PEP 0275 -- Switching on Multiple Values

PEP:	0275
Title:	Switching on Multiple Values
Version:	$Revision: 1140 $
Author:	Marc-André Lemburg <mal at lemburg.com>
Status:	Draft
Type:	Standards Track
Python-Version:	2.4
Created:	10-Nov-2001
Post-History:

Abstract

    This PEP proposes strategies to enhance Python's performance
    with respect to handling switching on a single variable having
    one of multiple possible values.

Problem

    Up to Python 2.3, the typical way of writing multi-value switches 
    has been to use long switch constructs of the following type:

    if x == 'first state':
        ...
    elif x == 'second state':
        ...
    elif x == 'third state':
        ...
    elif x == 'fourth state':
        ...
    else:
        # default handling
        ...

    This works fine for short switch constructs, since the overhead of
    repeated loading of a local (the variable x in this case) and
    comparing it to some constant is low (it has a complexity of O(n)
    on average).

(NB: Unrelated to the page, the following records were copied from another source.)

-- ==== Sys2Proof/Machine/Regs.lean ====
section
/-!
DEFINITION. The register map (spec/16_register_map.md Table MP-1 and the register tables it names):
the address of every register, its access masks (Table SC-5) and its reset value.
-/

namespace Sys2Proof.Machine
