-- ==== Sys2Proof/Machine/State.lean ====
section
/-!
DEFINITION. The state of the IK96: every register, memory, buffer, counter, mode and link the spec gives it, and the
queue of the commands that wait. Each part's reset values stand beside its fields.
-/

namespace Sys2Proof.Machine

/-- Why the machine stops: nothing stops it. The spec turns every fault of the device into a status, an event, a park or a
reset, all of which are next states, so this type has no constructor. -/
inductive Fault where
deriving DecidableEq, Repr

/-- Why a command has no next state. -/
inductive Refusal where
  /-- Raised by an arm of `exec` whose command has no meaning yet (safe). -/
  | notModelled (mnemonic : String)
deriving DecidableEq, Repr

/-! ## Ethernet frames that the device sends (spec/11_telemetry_traffic.md R282, R292, R295) -/

/-- A PTP message that a port sends one-step: 1 Delay_Req, 2 Pdelay_Req, 3 Pdelay_Resp; its transport and group, domain and sequence number.
`stamp`, in units of 2^-16 ps, is the originTimestamp, or the turnaround time, that is written as it leaves, and until then the instant that the
turnaround counts from; `sub` is the root cycle of its tick at which it leaves, `peer` the port it answers. -/
structure PtpSent where
  port : Nat
  kind : Nat
  transport : PtpTransport
  dest : PtpDest
  domain : Nat
  seq : BitVec 16
  stamp : Int
  sub : Nat := 0
  peer : BitVec 64 := 0#64
  secured : Bool
deriving DecidableEq, Repr

/-- What a frame carries. -/
inductive NetBody where
  /-- A UDP datagram from the MAC's own address. -/
  | udp (v6 : Bool) (ip : Nat) (sport dport : Nat) (payload : List Byte)
  /-- An ARP reply, and a Neighbor Advertisement, for an own address. -/
  | arpReply (ip : Nat)
  | neighborAdv (ip : Nat)
  /-- PFC: priority and quanta. -/
  | pfc (prio quanta : Nat)
  | mka
  /-- A PTP message (R264, R295). -/
  | ptp (m : PtpSent)
deriving DecidableEq, Repr

/-- A frame of an egress queue. -/
structure NetFrame where
  /-- Destination MAC address. -/
  dst : Nat
  /-- TAG as in Table TT-6. -/
  tag : Nat := 0
  body : NetBody
  /-- Bytes from destination address through FCS, SecTAG and ICV apart. -/
  bytes : Nat
  /-- Launch time in ns (R277). -/
  launch : Option Nat := none
  /-- Instant of the device's time base at which it was queued. -/
  at_ : Nat := 0
  /-- It lies in the overflow area (R294). -/
  spilled : Bool := false
  /-- Subscription, slice and record frames of a telemetry packet. -/
  tele : Option (Nat × Nat × Nat) := none
deriving DecidableEq, Repr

However, when using such a construct to write a state
    machine such as is needed for writing parsers the number of
    possible states can easily reach 10 or more cases.

    The current solution to this problem lies in using a dispatch
    table to find the case implementing method to execute depending on
    the value of the switch variable (this can be tuned to have a
    complexity of O(1) on average, e.g. by using perfect hash
    tables). This works well for state machines which require complex
    and lengthy processing in the different case methods. It does not
    perform well for ones which only process one or two instructions
    per case, e.g.

    def handle_data(self, data):
        self.stack.append(data)
 
    A nice example of this is the state machine implemented in
    pickle.py which is used to serialize Python objects. Other
    prominent cases include XML SAX parsers and Internet protocol
    handlers.

Proposed Solutions

    This PEP proposes two different but not necessarily conflicting
    solutions:

    1. Adding an optimization to the Python compiler and VM
       which detects the above if-elif-else construct and
       generates special opcodes for it which use an read-only
       dictionary for storing jump offsets.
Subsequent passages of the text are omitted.